A couple times while digging, cars crept by me, but I made sure to keep my back to them and continued on my mission. After about a half an hour, I hopped back in the car and managed to get it rocking back and forth. After a few moments, the tires took hold and I burst out of the ditch and onto the road. Very cautiously, I crept into the driveway and again turned my car off and ran the shovel back up to the house.
After putting the shovel back in the closet, I remembered the pastries I had eaten.

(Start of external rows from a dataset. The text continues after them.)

-- ==== Sys2Proof/Machine/IncDecTransfer.lean ====
section
/-! DEFINITION. Increment, decrement and register instructions (spec 44_inc_dec_transfer.md R160 to R169). -/

namespace Sys2Proof.Machine

/-- DEC, Zero Page, $C6 (R160, R88). -/
def execDecZp (zp : Byte) (s : State) : Out := stepMem 0xFF#8 (.zp zp) s

/-- DEC, Zero Page,X, $D6 (R160, R89). -/
def execDecZpx (zp : Byte) (s : State) : Out := stepMem 0xFF#8 (.zpx zp) s

/-- DEC, Absolute, $CE (R160, R91). -/
def execDecAbs (w : Word) (s : State) : Out := stepMem 0xFF#8 (.abs w) s

/-- DEC, Absolute,X, $DE (R160, R92). -/
def execDecAbx (w : Word) (s : State) : Out := stepMem 0xFF#8 (.abx w) s

/-- INC, Zero Page, $E6 (R161, R88). -/
def execIncZp (zp : Byte) (s : State) : Out := stepMem 1#8 (.zp zp) s

/-- INC, Zero Page,X, $F6 (R161, R89). -/
def execIncZpx (zp : Byte) (s : State) : Out := stepMem 1#8 (.zpx zp) s

/-- INC, Absolute, $EE (R161, R91). -/
def execIncAbs (w : Word) (s : State) : Out := stepMem 1#8 (.abs w) s

/-- INC, Absolute,X, $FE (R161, R92). -/
def execIncAbx (w : Word) (s : State) : Out := stepMem 1#8 (.abx w) s

/-- TAX, Implied, $AA (R162, R85). -/
def execTax (s : State) : Out := impliedOp (fun s => s.loadX s.a) s

/-- TXA, Implied, $8A (R163, R85). -/
def execTxa (s : State) : Out := impliedOp (fun s => s.loadA s.x) s

/-- DEX, Implied, $CA (R164, R85). -/
def execDex (s : State) : Out := impliedOp (fun s => s.loadX (s.x - 1#8)) s

/-- INX, Implied, $E8 (R165, R85). -/
def execInx (s : State) : Out := impliedOp (fun s => s.loadX (s.x + 1#8)) s

/-- TAY, Implied, $A8 (R166, R85). -/
def execTay (s : State) : Out := impliedOp (fun s => s.loadY s.a) s

/-- TYA, Implied, $98 (R167, R85). -/
def execTya (s : State) : Out := impliedOp (fun s => s.loadA s.y) s

/-- DEY, Implied, $88 (R168, R85). -/
def execDey (s : State) : Out := impliedOp (fun s => s.loadY (s.y - 1#8)) s

/-- INY, Implied, $C8 (R169, R85). -/
def execIny (s : State) : Out := impliedOp (fun s => s.loadY (s.y + 1#8)) s

end Sys2Proof.Machine
end

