/-! `State.push` and `State.pull`, `State.pushWord` and `State.pullWord`. -/

@[simp] theorem State.push_a (s : State) (b : Byte) : (s.push b).a = s.a := by simp [State.push_eq]
@[simp] theorem State.push_x (s : State) (b : Byte) : (s.push b).x = s.x := by simp [State.push_eq]
@[simp] theorem State.push_y (s : State) (b : Byte) : (s.push b).y = s.y := by simp [State.push_eq]
@[simp] theorem State.push_sp (s : State) (b : Byte) : (s.push b).sp = s.sp - 1#8 := by simp [State.push_eq]
@[simp] theorem State.push_pc (s : State) (b : Byte) : (s.push b).pc = s.pc := by simp [State.push_eq]
@[simp] theorem State.push_fN (s : State) (b : Byte) : (s.push b).fN = s.fN := by simp [State.push_eq]
@[simp] theorem State.push_fV (s : State) (b : Byte) : (s.push b).fV = s.fV := by simp [State.push_eq]
@[simp] theorem State.push_fD (s : State) (b : Byte) : (s.push b).fD = s.fD := by simp [State.push_eq]
@[simp] theorem State.push_fI (s : State) (b : Byte) : (s.push b).fI = s.fI := by simp [State.push_eq]
@[simp] theorem State.push_fZ (s : State) (b : Byte) : (s.push b).fZ = s.fZ := by simp [State.push_eq]
@[simp] theorem State.push_fC (s : State) (b : Byte) : (s.push b).fC = s.fC := by simp [State.push_eq]
@[simp] theorem State.push_iBefore (s : State) (b : Byte) : (s.push b).iBefore = s.iBefore :=
  by simp [State.push_eq]
@[simp] theorem State.push_nmiPending (s : State) (b : Byte) : (s.push b).nmiPending = s.nmiPending :=
  by simp [State.push_eq]
@[simp] theorem State.push_irqLine (s : State) (b : Byte) : (s.push b).irqLine = s.irqLine :=
  by simp [State.push_eq]
@[simp] theorem State.push_resetReq (s : State) (b : Byte) : (s.push b).resetReq = s.resetReq :=
  by simp [State.push_eq]
@[simp] theorem State.push_inputs (s : State) (b : Byte) : (s.push b).inputs = s.inputs :=
  by simp [State.push_eq]
@[simp] theorem State.push_mem (s : State) (b : Byte) : (s.push b).mem = s.mem.write (stackAddr s.sp) b :=
  by simp [State.push_eq]
@[simp] theorem State.push_regions (s : State) (b : Byte) : (s.push b).regions = s.regions :=
  by simp [State.push_eq]
@[simp] theorem State.push_vecNmi (s : State) (b : Byte) : (s.push b).vecNmi = s.vecNmi :=
  by simp [State.push_eq]
@[simp] theorem State.push_vecReset (s : State) (b : Byte) : (s.push b).vecReset = s.vecReset :=
  by simp [State.push_eq]
@[simp] theorem State.push_vecIrq (s : State) (b : Byte) : (s.push b).vecIrq = s.vecIrq :=
  by simp [State.push_eq]
@[simp] theorem State.push_devLog (s : State) (b : Byte) : (s.push b).devLog = s.devLog :=
  by simp [State.push_eq]
@[simp] theorem State.push_draws (s : State) (b : Byte) : (s.push b).draws = s.draws := by simp [State.push_eq]

@[simp] theorem State.pull_a (s : State) : (s.pull.2).a = s.a := by simp [State.pull_eq]
@[simp] theorem State.pull_x (s : State) : (s.pull.2).x = s.x := by simp [State.pull_eq]
@[simp] theorem State.pull_y (s : State) : (s.pull.2).y = s.y := by simp [State.pull_eq]
@[simp] theorem State.pull_sp (s : State) : (s.pull.2).sp = s.sp + 1#8 := by simp [State.pull_eq]
@[simp] theorem State.pull_pc (s : State) : (s.pull.2).pc = s.pc := by simp [State.pull_eq]
@[simp] theorem State.pull_fN (s : State) : (s.pull.2).fN = s.fN := by simp [State.pull_eq]
@[simp] theorem State.pull_fV (s : State) : (s.pull.2).fV = s.fV := by simp [State.pull_eq]
@[simp] theorem State.pull_fD (s : State) : (s.pull.2).fD = s.fD := by simp [State.pull_eq]
@[simp] theorem State.pull_fI (s : State) : (s.pull.2).fI = s.fI := by simp [State.pull_eq]
@[simp] theorem State.pull_fZ (s : State) : (s.pull.2).fZ = s.fZ := by simp [State.pull_eq]
@[simp] theorem State.pull_fC (s : State) : (s.pull.2).fC = s.fC := by simp [State.pull_eq]
@[simp] theorem State.pull_iBefore (s : State) : (s.pull.2).iBefore = s.iBefore := by simp [State.pull_eq]
@[simp] theorem State.pull_nmiPending (s : State) : (s.pull.2).nmiPending = s.nmiPending :=
  by simp [State.pull_eq]
@[simp] theorem State.pull_irqLine (s : State) : (s.pull.2).irqLine = s.irqLine := by simp [State.pull_eq]
@[simp] theorem State.pull_resetReq (s : State) : (s.pull.2).resetReq = s.resetReq := by simp [State.pull_eq]
@[simp] theorem State.pull_inputs (s : State) : (s.pull.2).inputs = s.inputs := by simp [State.pull_eq]
@[simp] theorem State.pull_mem (s : State) : (s.pull.2).mem = s.mem := by simp [State.pull_eq]
@[simp] theorem State.pull_regions (s : State) : (s.pull.2).regions = s.regions := by simp [State.pull_eq]
@[simp] theorem State.pull_vecNmi (s : State) : (s.pull.2).vecNmi = s.vecNmi := by simp [State.pull_eq]
@[simp] theorem State.pull_vecReset (s : State) : (s.pull.2).vecReset = s.vecReset := by simp [State.pull_eq]
@[simp] theorem State.pull_vecIrq (s : State) : (s.pull.2).vecIrq = s.vecIrq := by simp [State.pull_eq]
@[simp] theorem State.pull_devLog (s : State) : (s.pull.2).devLog = s.devLog := by simp [State.pull_eq]
@[simp] theorem State.pull_draws (s : State) : (s.pull.2).draws = s.draws := by simp [State.pull_eq]

@[simp] theorem State.pushWord_a (s : State) (w : Word) : (s.pushWord w).a = s.a := by simp [State.pushWord_eq]
@[simp] theorem State.pushWord_x (s : State) (w : Word) : (s.pushWord w).x = s.x := by simp [State.pushWord_eq]
@[simp] theorem State.pushWord_y (s : State) (w : Word) : (s.pushWord w).y = s.y := by simp [State.pushWord_eq]
@[simp] theorem State.pushWord_sp (s : State) (w : Word) : (s.pushWord w).sp = s.sp - 2#8 :=
  by simp [State.pushWord_eq]
@[simp] theorem State.pushWord_pc (s : State) (w : Word) : (s.pushWord w).pc = s.pc :=
  by simp [State.pushWord_eq]
@[simp] theorem State.pushWord_fN (s : State) (w : Word) : (s.pushWord w).fN = s.fN :=
  by simp [State.pushWord_eq]
@[simp] theorem State.pushWord_fV (s : State) (w : Word) : (s.pushWord w).fV = s.fV :=
  by simp [State.pushWord_eq]
@[simp] theorem State.pushWord_fD (s : State) (w : Word) : (s.pushWord w).fD = s.fD :=
  by simp [State.pushWord_eq]
@[simp] theorem State.pushWord_fI (s : State) (w : Word) : (s.pushWord w).fI = s.fI :=
  by simp [State.pushWord_eq]
@[simp] theorem State.pushWord_fZ (s : State) (w : Word) : (s.pushWord w).fZ = s.fZ :=
  by simp [State.pushWord_eq]
@[simp] theorem State.pushWord_fC (s : State) (w : Word) : (s.pushWord w).fC = s.fC :=
  by simp [State.pushWord_eq]
@[simp] theorem State.pushWord_iBefore (s : State) (w : Word) : (s.pushWord w).iBefore = s.iBefore :=
  by simp [State.pushWord_eq]
@[simp] theorem State.pushWord_nmiPending (s : State) (w : Word) : (s.pushWord w).nmiPending = s.nmiPending :=
  by simp [State.pushWord_eq]
@[simp] theorem State.pushWord_irqLine (s : State) (w : Word) : (s.pushWord w).irqLine = s.irqLine :=
  by simp [State.pushWord_eq]
@[simp] theorem State.pushWord_resetReq (s : State) (w : Word) : (s.pushWord w).resetReq = s.resetReq :=
  by simp [State.pushWord_eq]
@[simp] theorem State.pushWord_inputs (s : State) (w : Word) : (s.pushWord w).inputs = s.inputs :=
  by simp [State.pushWord_eq]
@[simp] theorem State.pushWord_mem (s : State) (w : Word) : (s.pushWord w).mem = (s.mem.write (stackAddr s.sp) (hi w)).write (stackAddr (s.sp - 1#8)) (lo w) :=
  by simp [State.pushWord_eq]
@[simp] theorem State.pushWord_regions (s : State) (w : Word) : (s.pushWord w).regions = s.regions :=
  by simp [State.pushWord_eq]
@[simp] theorem State.pushWord_vecNmi (s : State) (w : Word) : (s.pushWord w).vecNmi = s.vecNmi :=
  by simp [State.pushWord_eq]
@[simp] theorem State.pushWord_vecReset (s : State) (w : Word) : (s.pushWord w).vecReset = s.vecReset :=
  by simp [State.pushWord_eq]
@[simp] theorem State.pushWord_vecIrq (s : State) (w : Word) : (s.pushWord w).vecIrq = s.vecIrq :=
  by simp [State.pushWord_eq]
@[simp] theorem State.pushWord_devLog (s : State) (w : Word) : (s.pushWord w).devLog = s.devLog :=
  by simp [State.pushWord_eq]
@[simp] theorem State.pushWord_draws (s : State) (w : Word) : (s.pushWord w).draws = s.draws :=
  by simp [State.pushWord_eq]
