/-- Settles O42: what recognition answers decides the step; where I has just changed, the draw that decides shows in the
count. -/
theorem boundaryOrder : Obligations.BoundaryOrder := by
  intro s u
  refine ⟨fun hr => step_of_reset (State.recognise_of_reset hr),
    fun hr hn => step_of_nmi (State.recognise_of_nmi hr hn), fun hr hn => ⟨?unmasked, ?masked, ?changed, ?none⟩⟩
  case unmasked => exact fun hq hi hb => step_of_irq (State.recognise_of_unmasked_irq hr hn hq hi hb)
  case masked => exact fun hq hi hb => step_of_instruction (State.recognise_of_masked_irq hr hn hq hi hb)
  case none => exact fun hq => step_of_instruction (State.recognise_of_no_request hr hn hq)
  case changed =>
    intro hq hi
    have hrec := State.recognise_of_changed_mask hr hn hq hi
    refine ⟨u.draws + 1, ?_⟩
    cases hbit : Config.freeBit u.draws with
    | true => exact .inl (step_of_irq (by rw [hrec, hbit, if_pos rfl]))
    | false => exact .inr (step_of_instruction (by rw [hrec, hbit, if_neg Bool.false_ne_true]))

/-! ### One mode, no privileged instruction (R220, R232) -/

/-- Settles O50: without such devices nothing is refused, and a fault is the fetch's alone. -/
theorem everyInstructionCompletes : Obligations.EveryInstructionCompletes :=
  fun i s => ⟨fun h => exec_next_of_noDevices h i, exec_ne_fault i s⟩

end Sys2Proof.Machine
end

I pulled my wallet out and carefully removed a five-dollar bill and layed it on the counter in the kitchen. After making sure I hadn't tracked any mud onto the carpet, I loudly said 'goodbye' and closed the door behind me.
Within moments I was on the road, driving cautiously back to the exit that I had missed over an hour earlier. The snow had let up, but the road conditions were still fairly bad, and I wasn't going to take any chances. I met a couple 4x4 vehicles with chains on their tires making their way through the snow fairly easily, but there weren't really any cars to speak of. Just as I was slowing down to make my turn, I met my first car since I had gotten back onto the road. Since I was sitting and waiting to turn, I sat and watched the occupants as they carefully drove by me. I'm glad I looked around their house a bit, otherwise I would have never even known who they were.